Os bebês dormem de dia, são mais sociáveis de noite, choram por coisas que os grandes não entendem, fazem todo tipo de caretas – será que é por isso que a cantiga do Boi da cara preta faz alusão às caretas que amedrontam? -, falam uma língua que não parece ser de fácil compreensão, dentre outras coisas meio esquisitas à vida adulta já feita cotidiana e familiar. Nesse sentido, não é para menos que a natureza estrangeira do recém chegado vire intranqüilidade adulta.

Um bebê é de fato estrangeiro ou ele é considerado tal? Semelhante pergunta não tem resposta. O importante é a criança ser recebida como se o fosse, pois isso metaforiza o inevitável desencontro no real entre o adulto e o pequeno ser.

Que uma criança seja recebida como se fosse um estrangeiro, não é equivalente a que o seja, ao contrário, como se fosse um extraterrestre ou um selvagem. Do indivíduo considerado um selvagem aquele que se toma por civilizado pretende manter certa distância. Se o considera um bom-selvagem, então, quererá estudá-lo de forma minuciosa e científica para, assim, saber da exata medida da diferença que há entre ambos e, dessa maneira, apagar o estranho mistério que tanto anima um quanto angustia ao outro. Ao contrário, se se trata de um mal-selvagem, o civilizado tentará livrar-se da temerária estranheza organizando uma campanha de extermínio. Por outro lado, do extraterrestre, no fundo nada queremos saber, tão só queremos manter sempre a mesma distância que, ao mesmo tempo, nos permita adorá-lo, sonhá-lo, como também fugirmos dele caso lhe ocorra aproximar-se um pouco mais de nós. Tanto um quanto o outro são tratados diferentemente de um estrangeiro ao qual lhe supomos, com maior ou menor simpatia, que possui coisas de um outro mundo para nos contar, bem como também lhe supomos estar interessado em saber como nós somos. Em suma, receber um estrangeiro dá samba, enquanto um bebê como se o fosse, bem pode fazer soar acalantos! Ao contrário, não acalentamos nem extraterrestres nem selvagens: eles não tem nada a nos dizer, nem nós a lhes cantarolar.

Uma mãe fala para seu bebê na espera que ele aprenda a sua língua e, dessa forma, possa contar a ela sobre essas coisas de Outro mundo, vindo, assim, ambos a serem menos estrangeiros, menos estranhos entre si e, portanto, mais familiares os dois. Uma mãe supõe ao pequeno recém chegado ao mundo, a mesma iniciativa comunicativa que ela possui, bem como a sua mesma inteligência para o diálogo. Como não supor? Caso não o fizesse, então, não falaria ao bebê. Assim, ela fala de dia e cantarola de noite. Porém, uma mãe também sabe que tanto essa iniciativa comunicativa quanto essa inteligência estão ainda tomadas por certa fragilidade. Por isso mesmo uma mãe insiste: fala de dia e cantarola de noite. De onde advém semelhante insistência vocal?

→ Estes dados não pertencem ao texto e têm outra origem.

theorem toNat_statusWord {s : State} (hr : s.rbuf.length ≤ 57) (hw : s.wbuf.length ≤ 7) :
    (statusWord s).toNat = s.tv.toNat + 2 * s.errf.toNat + 4 * s.reof.toNat + 8 * s.lastv.toNat + 16 * s.rbuf.length
      + 1024 * s.wbuf.length + 65536 * s.t.k.toNat + 33554432 * s.t.maxlen.toNat := by
  have hra : (ravail s).toNat = s.rbuf.length := by simp [ravail]; omega
  have hwp : (wpend s).toNat = s.wbuf.length := by simp [wpend]; omega
  simp only [statusWord, toNat_append_eq_add, flagBit, BitVec.toNat_ofBool, hra, hwp]
  simp
  omega

end Sys2Proof.Machine
end

section
/-! The statements about the state (10_state.md): the table invariant, reset, what a command may write, and the register map. -/

namespace Sys2Proof.Machine

/-! ### The table DHDR commits -/

/-- A header that is read to its end commits the table of distinct symbols and of counts that account for them, so a valid one
(45_decoder.md R270). -/
theorem readHeaderBody_commits {k : Nat} {s t : State} (h1 : 1 ≤ k) (h259 : k ≤ 259) (h : readHeaderBody k s = .done () t) :
    ∃ r tbl, ReaderStep s r ∧ tbl.Valid ∧ t = r.setTable tbl := by
  obtain ⟨syms, u, hu, h⟩ := Ran.andThen_eq_done h
  have hr : ReaderStep s u := by simpa [hu] using readSymbols_reader k [] s
  obtain ⟨ids, hids, hlen, hn, hi, -⟩ := readSymbols_done hu List.nodup_nil
  rw [List.nil_append] at hids
  subst hids
  split at h
  · next hk =>
    obtain ⟨hfit, h⟩ := require_eq_done h
    cases h
    exact ⟨u, _, hr, headerTable_valid (by omega) hn hi (.inl ⟨by omega, rfl⟩) hfit, rfl⟩
  · next hk =>
    obtain ⟨counts, v, hv, h⟩ := Ran.andThen_eq_done h
    have hr' : ReaderStep u v := by simpa [hv] using readCounts_reader k Config.MAX_CODE_LEN [] u
    obtain ⟨cs, c, hcs, hroom, hsum, hc, -⟩ := readCounts_done hv h1
    rw [List.nil_append] at hcs
    have hcounts : HeaderCounts syms.length counts := by
      refine .inr ⟨by omega, ?_, hsum.trans hlen.symm, cs, c, hcs, hc⟩
      rw [hcs, List.length_append]
      exact hroom
    obtain ⟨hfit, h⟩ := require_eq_done h
    cases h
    exact ⟨v, _, hr.trans hr', headerTable_valid (by omega) hn hi hcounts hfit, rfl⟩

/-- DHDR that completes has read a header and committed a valid table. -/
theorem execDhdr_commits {s u : State} (hs : s.errf = false) (hu : u.errf = false) (h : execDhdr s = .next u) :
    ∃ r tbl, ReaderStep s r ∧ tbl.Valid ∧ u = r.setTable tbl := by
  rcases command_cases h with ⟨hh, -⟩ | ⟨-, h⟩ | ⟨-, e, t, -, h⟩
  · rw [hs] at hh; cases hh
  · obtain ⟨k, t, ht, h⟩ := Ran.andThen_eq_done h
    have hr : ReaderStep s t := by simpa [ht] using readField_reader 9 s
    split at h
    · cases h
    · split at h
      · cases h
      · obtain ⟨r, tbl, hr', hv, hu⟩ := readHeaderBody_commits (by omega) (by omega) h
        exact ⟨r, tbl, hr.trans hr', hv, hu⟩
  · rw [h] at hu; cases hu

/-! ### The table invariant -/

theorem tableInv_of_halted {s : State} (h : s.errf = true) : TableInv s := by
  have running : s.errf = false → False := fun hf => Bool.noConfusion (h.symm.trans hf)
  exact ⟨fun hf => (running hf).elim, fun hf => (running hf).elim, fun hf => (running hf).elim⟩
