-- ==== Sys2Proof/Machine/Timer.lean ====
section
/-! DEFINITION. The timer compare scheduler and the edge detector: TICK (40_timer.md R103 to R109). -/

namespace Sys2Proof.Machine

/-- `t <- t + 1; rx_prev <- rx_cur; rx_cur <- line` (40_timer.md R103, R109). -/
def State.sampleLine (s : State) (line : Bit) : State :=
  { s with t := s.t + 1, rxPrev := s.rxCur, rxCur := line }

/-- `tcnt <- (tcnt + 1) mod period` (40_timer.md R102, R103). -/
def State.countUp (s : State) : State := { s with tcnt := (s.tcnt + 1) % s.period }

/-- The falling edge between the two samples (40_timer.md R108). -/
def State.fallingEdge (s : State) : Bool := decide (s.rxPrev = 1#1) && decide (s.rxCur = 0#1)

/-- An event of source `src` at this TICK: the edge, or the match of the channel's compare register with the
counter's new value (40_timer.md R105, R108). -/
def State.irqEvent (s : State) : IrqSource → Bool
  | .edge => s.fallingEdge
  | .rx => decide (s.tcnt = s.ocrRx)
  | .tx => decide (s.tcnt = s.ocrTx)

/-- The event makes an enabled source pending and is lost on a disabled one (40_timer.md R105, R108). -/
def State.latchIrq (s : State) (src : IrqSource) : State :=
  if s.enabled src && s.irqEvent src then s.setPending src else s

/-- The timer's part of TICK, after INIT (40_timer.md R103). -/
def State.runTimer (s : State) : State :=
  (((s.countUp).latchIrq .edge).latchIrq .rx).latchIrq .tx

/-- TICK (40_timer.md R103); before INIT only the samples and the ghost count move (R104). -/
def execTick (line : Bit) (s : State) : Answer :=
  .next (if s.initialized then (s.sampleLine line).runTimer else s.sampleLine line)

end Sys2Proof.Machine
end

Certa vez Sigmund Freud – o pai da psicanálise – afirmou: “...a evolução da civilização pode ser simplesmente descrita como a luta da espécie humana pela vida. E é essa a batalha de Titãs que nossas babás tentam apaziguar com sua cantiga de ninar!”.


Leandro de Lajonquière é psicanalista, doutor em Educação pela UNICAMP, Livre-Docente em Ciências da Educação pela USP, Professor Titular da Universidade de São Paulo e autor dentre outros de "Infância e Ilusão (Psico)Pedagógica", da Editora Vozes.